-- ==== Sys2Proof/Machine/Registers.lean ====
section
/-! DEFINITION. Writes to the system register window (R340, R365, R375 to R382) and shootdowns (R375 to R377). In
recovery nothing but the management sideband is answered (R407). -/

namespace Sys2Proof.Machine

/-! ## Shootdown (R375, R376) -/

/-- Fields of a SHOOT write. -/
def shootGo (v : Dword) : Bool := v.getLsbD 0
def shootScope (v : Dword) : Nat := nbits v.toNat 1 2
def shootAsid (v : Dword) : Nat := nbits v.toNat 3 8
def shootPart (v : Dword) : Nat := nbits v.toNat 11 4
def shootCount (v : Dword) : Nat := nbits v.toNat 32 32

/-- `n` bytes from `a` meet the command's range. -/
def Shoot.meets (x : Shoot) (a n : Nat) : Bool :=
  x.count == 0 || (decide (a < x.base + 65536 * x.count) && decide (x.base < a + n))

/-- A translation-cache entry matches (R375): by virtual address for one ASID, by intermediate address for one
partition. -/
def Shoot.hits (x : Shoot) (e : Tlb) : Bool :=
  match x.scope with
  | 0 => e.asid == x.asid && x.meets e.vbase e.size
  | 1 => e.part == x.part && x.meets e.ibase e.size
  | _ => true

/-- A fetched word was fetched under a matching translation of an earlier generation. -/
def shootHitsCode (x : Shoot) (c : CodeLine) : Bool := decide (c.tgen < x.gen) && c.page.all x.hits

/-- A table entry matches: it serves an address of the command, or it lies there itself (for one partition, a stage-1 entry
whose own intermediate address is in the range). -/
def Shoot.hitsWalk (x : Shoot) (e : WalkEnt) : Bool :=
  match x.scope with
  | 0 => e.st == 1 && e.asid == x.asid && x.meets e.base e.size
  | 1 => e.part == x.part && (if e.st == 2 then x.meets e.base e.size else x.meets e.at_ 8)
  | _ => true

/-- Matching translations leave every cache, and matching table entries every walk cache (R376). -/
def State.dropTranslations (s : State) (x : Shoot) : State :=
  { s with
    cores := s.cores.map (fun (c : Nat × Core) => (c.1, { c.2 with tlb := c.2.tlb.filter (fun e => !x.hits e) }))
    beads := s.beads.map (fun (b : Nat × Bead) => (b.1, { b.2 with tlb2 := b.2.tlb2.filter (fun e => !x.hits e) }))
    walkers := s.walkers.map (fun (w : Nat × List WalkEnt) => (w.1, w.2.filter (fun e => !x.hitsWalk e))) }

/-- The group is in the middle of a run. -/
def Group.midRun (g : Group) : Bool := g.gid != 0 && g.run.on && g.wait == .ready

/-- Matching code leaves the L0 and overlay frames of the cores given, and the loop buffers of the groups given. -/
def State.dropCode (s : State) (x : Shoot) (on : Nat → Bool) (who : Group → Bool) : State :=
  let g (y : Group) : Group := if who y then { y with loops := [] } else y
  { s with
    cores := s.cores.map (fun (c : Nat × Core) =>
      (c.1, if on c.1 then { c.2 with l0 := c.2.l0.filter (fun w => !shootHitsCode x w) } else c.2))
    grp := g s.grp
    groups := s.groups.map g }

/-- A core drops at once: it has no group, or one of its groups is between runs. -/
def State.dropsNow (s : State) (c : Nat) : Bool := (s.onCore c).isEmpty || (s.onCore c).any (fun g => !g.midRun)

/-- Stores to device memory that still lie in release buffers: core, group and sector. -/
def State.heldStores (s : State) : List (Nat × Nat × Nat) :=
  s.cores.flatMap (fun (c : Nat × Core) => (c.2.rel.filter (fun e => !e.window)).map (fun e => (c.1, e.gid, e.sector)))

/-- Groups in a run: they drop their code at its end. -/
def State.inRuns (s : State) : List Nat :=
  (s.allGroups.filter Group.midRun).map (·.gid)

/-- A SHOOT write with GO and this SCOPE (R375, R376): while BUSY it is ignored and sets ERR. -/
def State.shootdown (s : State) (v : Dword) (scope : Nat) : State :=
  if !shootGo v || shootScope v != scope || s.boot.recovery then s
  else if s.shoot.isSome then { s with shootErr := true }
  else
    let gen := s.tgen + 1
    let x : Shoot := { scope := scope, asid := shootAsid v, part := shootPart v
                       base := nbits (s.win (offModule 0x807)).toNat 16 36 * 65536, count := shootCount v
                       gen := gen.toNat, left := s.inRuns, stores := s.heldStores }
    let s1 := s.writePlain (offModule 0x806) v
    { (s1.dropTranslations x).dropCode x s1.dropsNow (fun y => !y.midRun) with tgen := gen, shoot := some x, shootErr := false }

/-- `SHOOTDOWN_ASID`, `SHOOTDOWN_PARTITION`, `SHOOTDOWN_ALL` (R375, R376). -/
def execShootdownAsid (v : Dword) (s : State) : Host.Outcome State Fault Refusal := .next (s.shootdown v 0)
def execShootdownPartition (v : Dword) (s : State) : Host.Outcome State Fault Refusal := .next (s.shootdown v 1)
def execShootdownAll (v : Dword) (s : State) : Host.Outcome State Fault Refusal := .next (s.shootdown v 2)

/-- Groups that were in a run at the GO write and have come to its end drop their code (R376). -/
def State.settleShoot (s : State) : State := match s.shoot with
  | none => s
  | some x =>
    let gone := x.left.filter (fun gid => !s.inRuns.contains gid)
    if gone.isEmpty then s
    else
      let cores := (s.allGroups.filter (fun g => gone.contains g.gid)).map (·.core)
      { s.dropCode x cores.contains (fun y => gone.contains y.gid) with
        shoot := some { x with left := x.left.filter s.inRuns.contains } }

/-- `SHOOTDOWN_COMPLETE` (R376): every store that was translated before has left its release buffer, and every group that
was in a run has come to its end and dropped its code. No word fetched before executes again: what groups that began
since have taken from an L0 that still held it goes too (R377). -/
def execShootdownComplete (s : State) : Host.Outcome State Fault Refusal :=
  .next (match s.shoot with
    | none => s
    | some x =>
      if s.inRuns.any x.left.contains || s.heldStores.any x.stores.contains then s
      else { s.dropCode x (fun _ => true) (fun _ => true) with doneGen := BitVec.ofNat 32 x.gen, shoot := none })

/-! ## Register writes (R378 to R382) -/

/-- `PCTL_WRITE` (R378): setting EN resets the partition's predictor tables. -/
def execPctlWrite (part : Nat) (v : Dword) (s : State) : Host.Outcome State Fault Refusal :=
  .next (if 16 ≤ part ∨ s.boot.recovery then s
    else
      let s1 := s.writePlain (offPart part 0x900) v
      if !s.partEn part && s1.partEn part then s1.updPart part (fun p => { p with pred := [] }) else s1)

/-- `RODS_WRITE` (R378): ignored when it names a rod of another enabled partition, or changes the mask of an
enabled partition with an occupant on its beads. -/
def execRodsWrite (part : Nat) (v : Dword) (s : State) : Host.Outcome State Fault Refusal :=
  .next (
    let m := v.toNat % 2 ^ 32
    let taken := (List.range 16).any (fun p => p != part && s.partEn p && decide (s.rodMask p &&& m ≠ 0))
    let busy := s.partEn part && m != s.rodMask part && (s.partBeads part).any (fun b => (s.bead b).occ.isSome)
    if 16 ≤ part || taken || busy || s.boot.recovery then s else s.writePlain (offPart part 0x901) v)

/-- A register with a behaviour of its own: PCTL, RODS, FQHEAD, FQRESP, and SHOOT with GO. -/
def ownBehaviour (off : Nat) (v : Dword) : Bool :=
  (off == offModule 0x806 && shootGo v)
  || (decide (0x10000 ≤ off) && decide (off < 0x18000) && [0, 1, 12, 14].contains ((off - 0x10000) % 0x800 / 8))

/-- `REGISTER_WRITE` (R381): to a register without one; read-only and reserved registers ignore it. -/
def execRegisterWrite (off : Nat) (v : Dword) (s : State) : Host.Outcome State Fault Refusal :=
  .next (if ownBehaviour off v || off % 8 != 0 || s.boot.recovery then s else s.writePlain off v)

end Sys2Proof.Machine
end

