-- ==== Sys2Proof/Machine/Boot.lean ====
section
/-! DEFINITION. Bring-up, attestation, the management sideband, and reliability events (R383, R384, R394, R403 to
R409). -/

namespace Sys2Proof.Machine

/-! ## The journal (R407) -/

/-- A step of the bring-up and its unit, in order. -/
def bootSteps : List (Nat × Nat) :=
  [(0x01, 0), (0x02, 0), (0x10, 0)] ++ (List.range 24).map (fun u => (0x20, u)) ++ [(0x30, 0), (0x40, 0), (0x40, 1)]
    ++ (List.range 4).map (fun u => (0x50, u)) ++ (List.range 8).map (fun u => (0x60, u)) ++ [(0x70, 0), (0x7f, 0)]

/-- Skippable: LPDDR-6 packages, CXL ports and Ethernet ports. -/
def skippable (step : Nat) : Bool := step == 0x20 || step == 0x50 || step == 0x60

/-- The last outcome of each start for one step and unit, the latest first. -/
def finals (step unit : Nat) : List Journal → List Journal → List Nat
  | [], acc => acc.map (·.outcome)
  | j :: js, acc =>
    if j.step = step ∧ j.unit = unit then
      match acc with
      | a :: rest => if a.boot = j.boot then finals step unit js (j :: rest) else finals step unit js (j :: acc)
      | [] => finals step unit js [j]
    else finals step unit js acc

/-- How a step is handled at this start. -/
inductive Handling where
  | normal
  | conservative
  | skip
  deriving DecidableEq, Repr

def handling (journal : List Journal) (step unit : Nat) : Handling :=
  match finals step unit journal [] with
  | a :: b :: _ =>
    if a = 2 ∧ (b = 0 ∨ b = 2) ∧ skippable step then .skip else if a = 0 ∨ a = 2 then .conservative else .normal
  | [a] => if a = 0 ∨ a = 2 then .conservative else .normal
  | [] => .normal

/-- The ring of journal records: the latest are kept (R407; how many is open, log 8). -/
def ring (js : List Journal) : List Journal :=
  if js.length ≤ 256 then js else js.drop (js.length - (256 + Config.journalMore))

/-! ## Firmware images (R406) -/

/-- The bytes of a copy. -/
def Flash.image (f : Flash) (copyB : Bool) : List Byte :=
  if copyB then (List.range f.lenB).map (fun i => SMap.get 0 f.copyB i)
  else (List.range f.lenA).map (fun i => SMap.get 0 f.copyA i)

/-- The ROM accepts a copy, or verified firmware a later stage. -/
def accepts (img : List Byte) : Bool :=
  ofLe (img.take 4) == 0x53425a57 && decide (Config.fusedSvn.toNat ≤ ofLe ((img.drop 4).take 4))
    && ((img.drop 12).take 52).all (· == 0) && Config.imageVerifies img

/-- What is measured of it: header and body. -/
def measuredPart (img : List Byte) : List Byte := img.take (64 + ofLe ((img.drop 8).take 4))

/-! ## Bring-up (R406, R407) -/

/-- A bring-up in progress. -/
structure Bring where
  flash : Flash
  boot : Boot
  /-- The journal as the start finds it. -/
  before : List Journal
  /-- The bring-up has stopped at a step that failed. -/
  stopped : Bool
  /-- Some Ethernet port was not run normally. -/
  ethAgain : Bool
  deriving DecidableEq, Repr

/-- A journal record of this start. -/
def Bring.entry (x : Bring) (step unit outcome : Nat) : Journal :=
  { step := step, unit := unit, outcome := outcome, boot := x.flash.boots % 2 ^ 32 }

/-- Add records to the journal. -/
def Bring.note (x : Bring) (js : List Journal) : Bring := { x with flash := { x.flash with journal := ring (x.flash.journal ++ js) } }

/-- Write an outcome, after the record that the step has started. -/
def Bring.write (x : Bring) (step unit outcome : Nat) : Bring :=
  let y := x.note ((if outcome = 4 then [] else [x.entry step unit 0]) ++ [x.entry step unit outcome])
  { y with boot := { x.boot with outcomes := x.boot.outcomes ++ [x.entry step unit outcome] } }

/-- What a part answers; one without a listed result has passed. -/
def partPasses (b : BootInputs) (step unit : Nat) : Bool :=
  (b.results.find? (fun r => r.step.toNat == step && r.unit.toNat == unit)).elim true (·.passed)

/-- The step passes: the first stage by its image, the start of the stewards by the later stages too, which the first verifies
(R406; that it does so there is DESIGN CHOICE, log 37), every other by its part. -/
def Bring.passes (x : Bring) (b : BootInputs) (step unit : Nat) (h : Handling) : Bool :=
  if step = 0x02 then accepts (x.flash.image (h == .conservative))
  else partPasses b step unit && (step != 0x10 || x.flash.later.all accepts)

/-- What a step that passed brings up. -/
def Bring.bringUp (x : Bring) (b : BootInputs) (step unit : Nat) (h : Handling) : Bring :=
  let boot := { x.boot with cons := x.boot.cons || h == .conservative }
  let boot' : Boot :=
    if step = 0x02 then { boot with measured := Config.measure384 (measuredPart (x.flash.image (h == .conservative))) }
    else if step = 0x10 then
      { boot with measured := boot.measured ++ x.flash.later.flatMap (fun i => Config.measure384 (measuredPart i)) }
    else if step = 0x20 then { boot with chans := boot.chans + 15 * 2 ^ (4 * unit) }
    else if step = 0x50 then { boot with cxl := boot.cxl + 2 ^ unit, cxlBytes := boot.cxlBytes.set unit (b.cxlBytes.getD unit 0) }
    else if step = 0x60 then { boot with eth := boot.eth + 2 ^ unit }
    else boot
  { x with boot := boot' }

/-- A step that may not be skipped has failed: after a failure at the start before, the module is in recovery;
else the bring-up stops here. -/
def Bring.fail (x : Bring) (again : Bool) : Bring := { x with stopped := true, boot := { x.boot with recovery := again } }

/-- One step (R407). After the Ethernet ports one of them must be up. -/
def Bring.step (b : BootInputs) (x : Bring) (su : Nat × Nat) : Bring :=
  if x.stopped then x
  else
    let step := su.1
    let unit := su.2
    let h := handling x.before step unit
    let x1 := if step = 0x60 then { x with ethAgain := x.ethAgain || h != .normal } else x
    let x2 :=
      if h = .skip then x1.write step unit 4
      else if x1.passes b step unit h then (x1.write step unit (if h = .conservative then 3 else 1)).bringUp b step unit h
      else
        let y := x1.write step unit 2
        if skippable step then y else y.fail (h == .conservative)
    if step = 0x60 ∧ unit = 7 ∧ x2.boot.eth = 0 then x2.fail x2.ethAgain else x2

/-- WEAR is restored; after an unrecorded stop it is raised by 7,680 units (R394). -/
def restoredRods (f : Flash) : SMap Rod :=
  (List.range 32).foldl (fun (m : SMap Rod) r =>
    let w := min (2 ^ 32 - 1) (SMap.get 0 f.wear r + (if f.orderly then 0 else 7680))
    SMap.set {} m r { wear := w, ceil := ceilOf w }) []

/-- Module reset: every part starts from reset; the flash keeps what it holds. What has left the module, what
comes to it, and the step counter are not the module's. -/
def State.moduleReset (s : State) : State :=
  { State.reset with tick := s.tick, out := s.out, agenda := s.agenda, flash := s.flash }

/-- An orderly shutdown writes every rod's WEAR, which never falls (R394). -/
def State.shutdownFlash (s : State) : Flash :=
  if !s.flash.orderly then s.flash
  else { s.flash with
    wear := (List.range 32).foldl (fun (m : SMap Nat) r => SMap.set 0 m r (max (SMap.get 0 s.flash.wear r) (s.rod r).wear)) s.flash.wear }

/-- `POWER_ON_RESET` (R406, R407), after the orderly shutdown of a module that runs (R394). A loss of power while a step runs
leaves the record that it has started. -/
def execPowerOnReset (b : BootInputs) (s : State) : Host.Outcome State Fault Refusal :=
  let f := s.shutdownFlash
  let x0 : Bring := { flash := { f with boots := f.boots + 1 }, boot := { rev := b.rev }, before := f.journal
                      stopped := false, ethAgain := false }
  .next (match b.stopAt with
    | none =>
      let x := bootSteps.foldl (Bring.step b) x0
      { s.moduleReset with flash := { x.flash with orderly := true }, boot := x.boot, rods := restoredRods f }
    | some n =>
      let x := (bootSteps.take n).foldl (Bring.step b) x0
      let y := match bootSteps[n]? with
        | some su => if x.stopped || handling x.before su.1 su.2 == Handling.skip then x else x.note [x.entry su.1 su.2 0]
        | none => x
      { s.moduleReset with flash := { y.flash with orderly := false } })

/-- `UNRECORDED_STOP` (R394): all state is lost but for the flash, whose WEAR and journal stand as last
written. -/
def execUnrecordedStop (s : State) : Host.Outcome State Fault Refusal :=
  .next { s.moduleReset with flash := { s.flash with orderly := false } }

/-! ## Attestation and the sideband (R408, R409) -/

/-- A journal record's 16 bytes (R407). -/
def Journal.bytes (j : Journal) : List Byte :=
  leBytes (j.step % 2 ^ 16 + 2 ^ 16 * (j.unit % 256) + 2 ^ 24 * (j.outcome % 16) + 2 ^ 32 * (j.boot % 2 ^ 32)) 16

/-- The attestation report (R408). -/
def State.attestReport (s : State) (nonce : BitVec 256) : List Byte :=
  leBytes nonce.toNat 32 ++ s.boot.measured ++ leBytes Config.fusedSvn.toNat 4 ++ leBytes s.boot.rev.toNat 8
    ++ leBytes s.capacity 8 ++ s.boot.outcomes.flatMap Journal.bytes

/-- `ATTESTATION_REQUEST` (R408): in recovery the module answers on the sideband only. -/
def execAttestationRequest (nonce : BitVec 256) (s : State) : Host.Outcome State Fault Refusal :=
  .next (if s.boot.recovery then s
    else s.emit (.attest (s.attestReport nonce) (Config.identitySign (s.attestReport nonce))))

/-- `SIDEBAND_MODULE_RESET` (R409): no orderly shutdown precedes it. -/
def execSidebandModuleReset (s : State) : Host.Outcome State Fault Refusal :=
  .next { s.moduleReset with flash := { s.flash with orderly := false } }

/-- Bytes of an area with `data` written at `off`. -/
def putBytes (old : List Byte) (off : Nat) (data : List Byte) : List Byte :=
  (List.range (max old.length (off + data.length))).map (fun i =>
    (if off ≤ i then data[i - off]? else none).getD (old.getD i 0))

/-- Read a journal record back (R407). -/
def Journal.ofBytes (bs : List Byte) : Journal :=
  let v := ofLe bs
  { step := nbits v 0 16, unit := nbits v 16 8, outcome := nbits v 24 4, boot := nbits v 32 32 }

/-- The records of the journal's bytes. -/
def journalOf (bs : List Byte) : List Journal :=
  (List.range ((bs.length + 15) / 16)).map (fun i => Journal.ofBytes ((bs.drop (16 * i)).take 16))

/-- The flash after a write in one of its areas: copy A, copy B, the journal, WEAR, the certificates, or a later stage. Which
number names which area is DESIGN CHOICE (log 37). -/
def Flash.write (f : Flash) (area off : Nat) (data : List Byte) : Flash :=
  let put (m : SMap Byte) : SMap Byte := data.zipIdx.foldl (fun (m : SMap Byte) x => SMap.put m (off + x.2) x.1) m
  match area with
  | 0 => { f with copyA := put f.copyA, lenA := max f.lenA (off + data.length) }
  | 1 => { f with copyB := put f.copyB, lenB := max f.lenB (off + data.length) }
  | 2 => { f with journal := ring (journalOf (putBytes (f.journal.flatMap Journal.bytes) off data)) }
  | 3 =>
    let bs := putBytes ((List.range 32).flatMap (fun r => leBytes (SMap.get 0 f.wear r) 4)) off data
    { f with wear := (List.range 32).foldl (fun (m : SMap Nat) r => SMap.set 0 m r (ofLe ((bs.drop (4 * r)).take 4))) f.wear }
  | 4 => { f with certs := putBytes f.certs off data }
  | n + 5 => { f with later := (List.range (max f.later.length (n + 1))).map (fun i =>
      if i = n then putBytes (f.later.getD i []) off data else f.later.getD i []) }

/-- `SIDEBAND_FLASH_WRITE` (R409): in recovery only. -/
def execSidebandFlashWrite (copy off : Nat) (data : List Byte) (s : State) : Host.Outcome State Fault Refusal :=
  .next (if !s.boot.recovery then s else { s with flash := s.flash.write copy off data })

/-- `SIDEBAND_STATUS_REPORT` (R409). -/
def execSidebandStatusReport (s : State) : Host.Outcome State Fault Refusal :=
  .next (s.emit (.status ((List.range 32).map (fun r => (s.rod r).temp)) s.modpwr s.capacity))

/-! ## Reliability (R383, R384) -/

/-- `PATROL_SCRUB` (R383, R384): a single fault is corrected and counted; what cannot be corrected poisons its
sector (R137). -/
def execPatrolScrub (pa : Nat) (found : ScrubFinding) (s : State) : Host.Outcome State Fault Refusal :=
  .next (match found with
    | .clean => s
    | .corrected => { s with errcnt := s.errcnt + 1 }
    | .uncorrectable => if s.poison.contains (sectorOf pa) then s else { s with poison := sectorOf pa :: s.poison })

/-- `STATE_COMPARE` (R384): a mismatch stops the bead. -/
def execStateCompare (bead : Nat) (agrees : Bool) (s : State) : Host.Outcome State Fault Refusal :=
  .next (if agrees || decide (128 ≤ bead) then s else s.beadsOut [bead])

/-- A mask without a bit. -/
def clearBit (m i : Nat) : Nat := if nbits m i 1 = 1 then m - 2 ^ i else m

/-- `LINK_RETRANSMIT_FAILURE` (R384): the channel or port is taken down. -/
def execLinkRetransmitFailure (link : LinkId) (s : State) : Host.Outcome State Fault Refusal :=
  .next { s with boot := match link with
    | .lpddr c => { s.boot with chans := clearBit s.boot.chans c }
    | .cxl p => { s.boot with cxl := clearBit s.boot.cxl p }
    | .eth p => { s.boot with eth := clearBit s.boot.eth p } }

end Sys2Proof.Machine
end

================

_WHAT THE TASK ASKS:_ From the listing above, output exactly the run of lines that starts with the line containing "State.reset with tick" and ends with the line containing "r (max (SMap.get".

_RESPONSE BELOW:_
  { State.reset with tick := s.tick, out := s.out, agenda := s.agenda, flash := s.flash }

/-- An orderly shutdown writes every rod's WEAR, which never falls (R394). -/
def State.shutdownFlash (s : State) : Flash :=
  if !s.flash.orderly then s.flash
  else { s.flash with
    wear := (List.range 32).foldl (fun (m : SMap Nat) r => SMap.set 0 m r (max (SMap.get 0 s.flash.wear r) (s.rod r).wear)) s.flash.wear }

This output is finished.